Pub Date : 2025-01-01DOI: 10.1016/j.ibmed.2025.100242
Albert C. Yang , Wei-Ming Ma , Dung-Hung Chiang , Yi-Ze Liao , Hsien-Yung Lai , Shu-Chuan Lin , Mei-Chin Liu , Kai-Ting Wen , Tzong-Huei Lin , Wen-Xiang Tsai , Jun-Ding Zhu , Ting-Yu Chen , Hung-Fu Lee , Pei-Hung Liao , Huey-Wen Yien , Chien-Ying Wang
We aimed to develop an early warning system to predict sepsis based solely on single time-point and non-invasive vital signs, and to evaluate its correlation with related biomarkers, namely C-reactive protein (CRP) and Procalcitonin (PCT). We utilized retrospective data from Physionet and four medical centers in Taiwan, encompassing a total of 46,184 Intensive Care Unit (ICU) patients, to develop and validate a machine learning algorithm based on XGBoost for predicting sepsis. The model was specifically designed to use non-invasive vital signs captured at a single time point, The correlation between sepsis AI prediction model and levels of CRP and PCT was evaluated. The developed model demonstrated balanced performance across various datasets, with an average recall of 0.908 and precision of 0.577. The model's performance was further validated by the independent dataset from Cheng-Hsin General Hospital (recall: 0.986, precision: 0.585).

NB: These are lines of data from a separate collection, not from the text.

/-- The measurement registers. -/
def State.measBits (s : State) (p : Fin 11) (r : RegRow) (i j : Nat) : Nat :=
  let m : Fin 8 := idx 8 (by decide) i
  if r.base = Reg.measOwner.base then s.ms.owner[idx 40 (by decide) i] % 16
  else if r.base = Reg.modStat.base then s.ms.mod[m].statBits
  else if r.base = Reg.modRes.base then s.ms.mod[m].resBits
  else if r.base = Reg.modRsq.base then s.rsqBits p m
  else if r.base = Reg.modRts.base then s.ms.mod[m].rts % 2 ^ 32
  else if r.base = Reg.pairStat.base then bitAt s.ms.pair[idx 4 (by decide) i].plf 0
  else if r.base = Reg.winStat.base then
    let v := s.ms.win[idx 16 (by decide) i]
    bitAt v.isOpen 0 + v.cyc % 65536 * 65536
  else if r.base = Reg.fig.base then (s.ms.win[idx 16 (by decide) i]).figs[idx 32 (by decide) j].toNat
  else if r.base = Reg.gpStat.base then s.ms.goal[idx 16 (by decide) i].zone.code
  else 0

/-! ### Service region: jig engines, timers, sealed counters (R316 to R318, R332, R333, R341) -/

/-- STALL in SVCLK v: a FIFO holds the engine. A SHOUT to a pin makes its FETCH load at the tick after its last bit: it stalls there
and not before, and no longer once a word has come (R307). -/
def Jig.stalled (g : Jig) (v : Nat) : Bool :=
  match g.stall with
  | some (.shout _ _ false left total _) => g.txf.isEmpty && (decide (left = total) || decide (g.tickAt g.tick ≤ v))
  | x => x.isSome

/-- JIGn_STAT in SVCLK v (R316). -/
def Jig.statBits (g : Jig) (v : Nat) : Nat :=
  bitAt g.run 0 + bitAt g.bank 1 + bitAt g.swpend 2 + bitAt (g.stalled v) 3 + bitAt g.wait.isSome 4 + bitAt g.f 5 + g.pc % 64 * 64
    + g.rxf.length % 16 * 2 ^ 12 + g.txf.length % 16 * 2 ^ 16 + g.sc % 64 * 2 ^ 20 + bitAt g.trgl 26 + bitAt g.fault 27

/-- The program window: the inactive bank, then the active one (R317). -/
def Jig.window (g : Jig) (j : Nat) : Word := if j < 64 then g.prog (!g.bank) j else g.prog g.bank (j - 64)

/-- The jig registers; the oldest RXF word is read without its pop. -/
def State.jigBits (s : State) (r : RegRow) (i j : Nat) : Nat :=
  let g := s.jig[idx 8 (by decide) i]
  if r.base = Reg.jigStat.base then g.statBits s.svclk
  else if r.base = Reg.jigRxf.base then ((g.rxSeen s.svclk).headD 0).toNat
  else if r.base = Reg.jigX.base then g.x.toNat
  else if r.base = Reg.jigY.base then g.y.toNat
  else if r.base = Reg.jigZ.base then g.z.toNat
  else if r.base = Reg.jigC.base then g.c.toNat
  else if r.base = Reg.jigLostb.base then g.lostb % 64
  else if r.base = Reg.jigOwner.base then g.owner % 16
  else if r.base = Reg.jigProg.base then (g.window j).toNat
  else 0

/-- TMRn_STAT (R332): PIN is the level at TPn, at the ball where the timer drives it. -/
def State.tmrStatBits (s : State) (n : Fin 16) : Nat :=
  let t := s.tmr[n]
  let lvl := if s.rb Reg.tmrCmp n.val 4 then (s.tpPin n).1 else s.sys.vio[2] && Config.tpLevel n.val s.now
  bitAt (s.tmrRuns n) 0 + bitAt t.fault 4 + bitAt lvl 5

/-- The registers of timers and the sealed bank. -/
def State.tmrBits (s : State) (r : RegRow) (i : Nat) : Nat :=
  let n : Fin 16 := idx 16 (by decide) i
  let t := s.tmr[n]
  let c := s.ao.seals[n]
  if r.base = Reg.tmrCmpv.base then t.cmpv.toNat
  else if r.base = Reg.tmrCnt.base then t.cnt.toNat
  else if r.base = Reg.tmrCap.base then t.cap.toNat
  else if r.base = Reg.tmrStat.base then s.tmrStatBits n
  else if r.base = Reg.tmrSnap.base then t.snap.toNat
  else if r.base = Reg.tmrCapall.base then s.snapSeq % 65536 * 65536
  else if r.base = Reg.tmrOwner.base then t.owner % 16
  else if r.base = Reg.sealStat.base then
    bitAt s.otp.keyset 0 + bitAt s.svc.busy 1 + bitAt s.svc.rdy 2 + bitAt s.svc.nokey 3 + bitAt s.otp.epexh 4
  else if r.base = Reg.sealEpoch.base then s.otp.epoch % 4096
  else if r.base = Reg.sealRcnt.base then s.ao.rcnt.toNat
  else if r.base = Reg.sealKcv.base then s.svc.kcv.toNat
  else if r.base = Reg.sealxCfg.base then bitAt c.broken 5 + bitAt c.sat 6 + bitAt c.loss 7
  else if r.base = Reg.sealxLo.base then c.count.toNat % 2 ^ 32
  else if r.base = Reg.sealxHi.base then c.count.toNat / 2 ^ 32
  else if r.base = Reg.sealReport.base then (s.svc.buf.getD i 0).toNat
  else 0
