-- ==== Sys2Proof/Machine/Access.lean ====
section
/-! DEFINITION. One access of one word by a port or a core: the address map (R44 to R46), ownership (R30, R159), gating (R20),
cluster SRAM (R35, R435), trace memory (R281 to R284), the peg tables (R151), and the shadows of reads (R113, R151, R161, R269,
R293, R328, R418, R463). -/

namespace Sys2Proof.Machine

/-! ### Who may write (R27, R30, R159, R299) -/

/-- The owner of the unit that a register belongs to; none for the registers that only the host writes. -/
def State.unitOwner (s : State) (r : RegRow) (i : Nat) : Option Nat :=
  let a := r.base
  if 0x20001000 ≤ a ∧ a < 0x20002000 then some s.edg.ch[idx 32 (by decide) i].owner
  else if 0x20004000 ≤ a ∧ a < 0x20005000 then some s.edg.ign[idx 24 (by decide) i].owner
  else if 0x30001000 ≤ a ∧ a < 0x30002000 then some s.ms.owner[idx 40 (by decide) (i % 8)]
  else if 0x3000A000 ≤ a ∧ a < 0x3000B000 then some s.ms.owner[idx 40 (by decide) (8 + i % 16)]
  else if 0x30004000 ≤ a ∧ a < 0x30008000 then some s.ms.owner[idx 40 (by decide) (24 + i % 16)]
  else if (0x40000000 ≤ a ∧ a < 0x40000E00) ∨ (0x40001000 ≤ a ∧ a < 0x40002000) then some s.jig[idx 8 (by decide) i].owner
  else if 0x41000000 ≤ a ∧ a < 0x41000400 then some s.tmr[idx 16 (by decide) i].owner
  else none

/-- The owners of the engines that a word names to JIG_CMD. -/
def State.jigMasked (s : State) (v : Word) : List Nat :=
  ((List.finRange 8).filter fun e => bit v e.val).map fun e => s.jig[e].owner

/-- The judgement of a host write: BUSY outside R425 in LOCKOUT, OWNER while a cluster owns the unit. -/
def State.hostMay (s : State) (r : RegRow) (i : Nat) (v : Word) : Status :=
  if s.sys.st = .lockout then .ok
  else if r.base = Reg.jigCmd.base then
    (if (s.jigMasked v).all fun o => decide (o = ownHost) || decide (o = ownFault) then .ok else .owner)
  else
    match s.unitOwner r i with
    | some o => if o = ownHost ∨ o = ownFault then .ok else .owner
    | none => .ok

/-- The judgement of a core's write: a comparator, like a peg, is its cluster's (R27, R159, R299, R331). CLU_CUE_EN of another cluster
is no register of an owned unit, so it raises ADDR (DESIGN CHOICE, log entry 88). -/
def State.coreMay (s : State) (c : Fin 9) (r : RegRow) (i : Nat) (v : Word) : Status :=
  if r.base = Reg.tmrCapall.base then .ok
  else if r.base = Reg.jigCmd.base then (if (s.jigMasked v).all fun o => decide (o = c.val) then .ok else .owner)
  else if r.base = Reg.cluCueEn.base then (if i = c.val then .ok else .addrerr)
  else if r.base = Reg.acCfg.base then (if i = c.val then .ok else .owner)
  else
    match s.unitOwner r i with
    | some o => if o = c.val then .ok else .owner
    | none => .addrerr

/-- The cluster of a reader; none for the two ports. -/
def coreOf (p : Fin 11) : Option (Fin 9) := if h : p.val < 9 then some ⟨p.val, h⟩ else none

/-! ### Address map (R44 to R46) -/

/-- The addresses of R440 that are reserved while factory test mode is closed (R438). -/
def testReg (a : Nat) : Bool := 0x60002000 ≤ a && a < 0x60002018

/-- The row and element at an address, as the device presents it now. -/
def State.regAt (s : State) (a : Nat) : Option (RegRow × Nat × Nat) := if testReg a && !s.mnt.testOpen then none else findReg a

/-- The peg and word of an address in the peg tables or the mirror (R151); a cluster's table shows the work it carries. -/
def State.pegAt (s : State) (a : Nat) : Option (Peg × Nat) :=
  let at_ (w : Option (Fin 9)) (off : Nat) : Option (Peg × Nat) :=
    let k : Fin 32 := idx 32 (by decide) (off / 32)
    if off < 0x400 ∧ off % 32 < 28 then
      some ((match w with | some w => s.work[w].slots[k] | none => Peg.empty), off % 32 / 4)
    else none
  let mirror (x : Peg × Nat) : Peg × Nat := ({ x.1 with resBad := false }, x.2)
  if h : 0x11000000 ≤ a ∧ a < 0x11009000 then
    let n : Fin 9 := ⟨(a - 0x11000000) / 0x1000, by omega⟩
    at_ s.clu[n].work ((a - 0x11000000) % 0x1000)
  else if h : 0x11800000 ≤ a ∧ a < 0x11809000 then
    (at_ (some ⟨(a - 0x11800000) / 0x1000, by omega⟩) ((a - 0x11800000) % 0x1000)).map mirror
  else none

/-- The cluster of an address in a cluster SRAM (R45). -/
def sramAt (a : Nat) : Option (Fin 9) :=
  if h : a < 0x90000 then (if a % 0x10000 < 0x6000 then some ⟨a / 0x10000, by omega⟩ else none) else none
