-- ==== Sys2Proof/Safety.lean ====
section
/-! DEFINITION. What counts as a safe package, and the words in which the statements are made: what a core that runs an
instruction looks like, when a port's access is taken, and the answer it gets. -/

namespace Sys2Proof.Machine

/-! ### Safety of the outputs -/

/-- Every switch of every drive is off: LS, HSB, HSV, the ignition gates and the boost switches (R214, R422). -/
def Pins.quiet (p : Pins) : Bool :=
  decide (p.ls = 0) && decide (p.hsb = 0) && decide (p.hsv = 0) && decide (p.ign = 0) && decide (p.bst = 0)

/-- The balls show what the state determines. -/
abbrev State.settled (s : State) : Prop := s.pins = s.pinsOf

/-- The package is safe: its balls are settled; no drive is on where the driver die must drive nothing, and none of a channel or an
ignition output that is held; and a safe line that the collector asserts shows at its ball. -/
abbrev State.Safe (s : State) : Prop :=
  s.settled
  ∧ (s.drvOff = true → s.pins.quiet = true)
  ∧ (∀ c : Fin 32, s.chHeld c = true → s.pins.ls.getLsbD c.val = false)
  ∧ (∀ n : Fin 24, s.ignHeld n = true → s.pins.ign.getLsbD n.val = false)
  ∧ s.pins.safeA = s.coll.lineA ∧ s.pins.safeB = s.coll.lineB

/-! ### A core that runs an instruction (R155, R169, R182, R183) -/

/-- Cluster c runs handler run r, its budget is not used up, no injected residue waits for its next result, and its
instruction word is good and is not the last word of the instruction SRAM. -/
abbrev State.Running (s : State) (c : Fin 9) (r : Run) : Prop :=
  s.coreOn c = true ∧ s.clu[c].run = some r ∧ r.spent < s.hbudget c ∧ srcC 0 c.val 0xF ∉ s.inj.residue ∧ s.clu[c].pc < 4095
  ∧ s.fetch c = (s, true)

/-- The state in the last TCLK of an instruction of n TCLK of run r (R181). -/
def State.atEnd (s : State) (r : Run) (n : Nat) : State := s.advanceTo (r.lastTick n)

/-- The run r of cluster c with n TCLK more, its PC at pc and its core otherwise as k. -/
def State.ranTo (s : State) (c : Fin 9) (r : Run) (n pc : Nat) (k : Cluster) : State :=
  { s.atEnd r n with clu := s.clu.set c.val { k with pc := pc, run := some { r with spent := r.spent + n } } c.isLt }

/-- The same with the PC at the next instruction. -/
def State.ran (s : State) (c : Fin 9) (r : Run) (n : Nat) (k : Cluster) : State := s.ranTo c r n (s.clu[c].pc + 1) k

/-! ### Accesses by a port (R384, R397, R410, R425) -/

/-- A port's write is taken: TCLK runs, the device is not in LOCKOUT, the maintenance port may write, and no earlier access waits for the
driver die's answer to a release (R390, R423). -/
abbrev State.Writable (s : State) (p : Fin 2) : Prop :=
  s.clocked = true ∧ s.sys.st ≠ .lockout ∧ (p = 1 → s.mntMay true = true) ∧ s.coll.relWait = none

/-- The node's ID is the one its last record names and no bench is left, so that its fabric follows a change of the device state with no
comparison of records (R351, R352); or the fabric is disabled. -/
abbrev State.FabSteady (s : State) : Prop :=
  s.fabEn = false ∨ (s.fab.bench = false ∧ s.fab.issued % 32 = s.nodeId % 32)

/-- A port's read is taken. -/
abbrev State.Readable (s : State) (p : Fin 2) : Prop := s.clocked = true ∧ (p = 1 → s.mntMay false = true) ∧ s.coll.relWait = none

/-- The status that a port's last access ended with. -/
def State.answer (s : State) (p : Fin 2) : Status := if p = 0 then s.host.status else s.mnt.istat

/-- The port's answer to a write of one word; the maintenance port's access that waits for the driver die stays open (R423). -/
def State.answered (s : State) (p : Fin 2) (st : Status) : State :=
  if p = 0 then { s with host := ⟨st, [], 0⟩ }
  else if st = .waiting then s
  else { s with mnt := { s.mnt with istat := st } }

/-- A port or a core has written a register that keeps no value: the word stands, freshly written. -/
def State.touched (s : State) (r : RegRow) (i : Nat) : State := (s.setRg r i 0 (s.rg r i)).unflip (r.addr i 0)

/-! ### Messages (R411, R415) -/

/-- Where its source has an ordinary place free, a message of this class, kind, SOURCE and context waits for acceptance in t, emitted
between s and t. -/
abbrev State.Emits (s t : State) (cls kind src ctx : Nat) : Prop :=
  (s.coll.outbox.filter (·.src = src)).length < 4 →
    ∃ m ∈ t.coll.outbox, m.cls = cls ∧ m.kind = kind ∧ m.src = src ∧ m.ctx = BitVec.ofNat 32 ctx ∧ s.now ≤ m.at_ ∧ m.at_ ≤ t.now

end Sys2Proof.Machine
end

Temperature, systolic blood pressure, and respiration rate were the top contributing predictors in the model. A significant correlation was observed between the model's sepsis predictions and elevated CRP levels, while PCT showed a less consistent pattern. Our approach, combining AI algorithms with vital sign data and its clinical relevance to CRP level, offers a more precise and timely sepsis detection, with the potential to improve care in emergency and critical care settings.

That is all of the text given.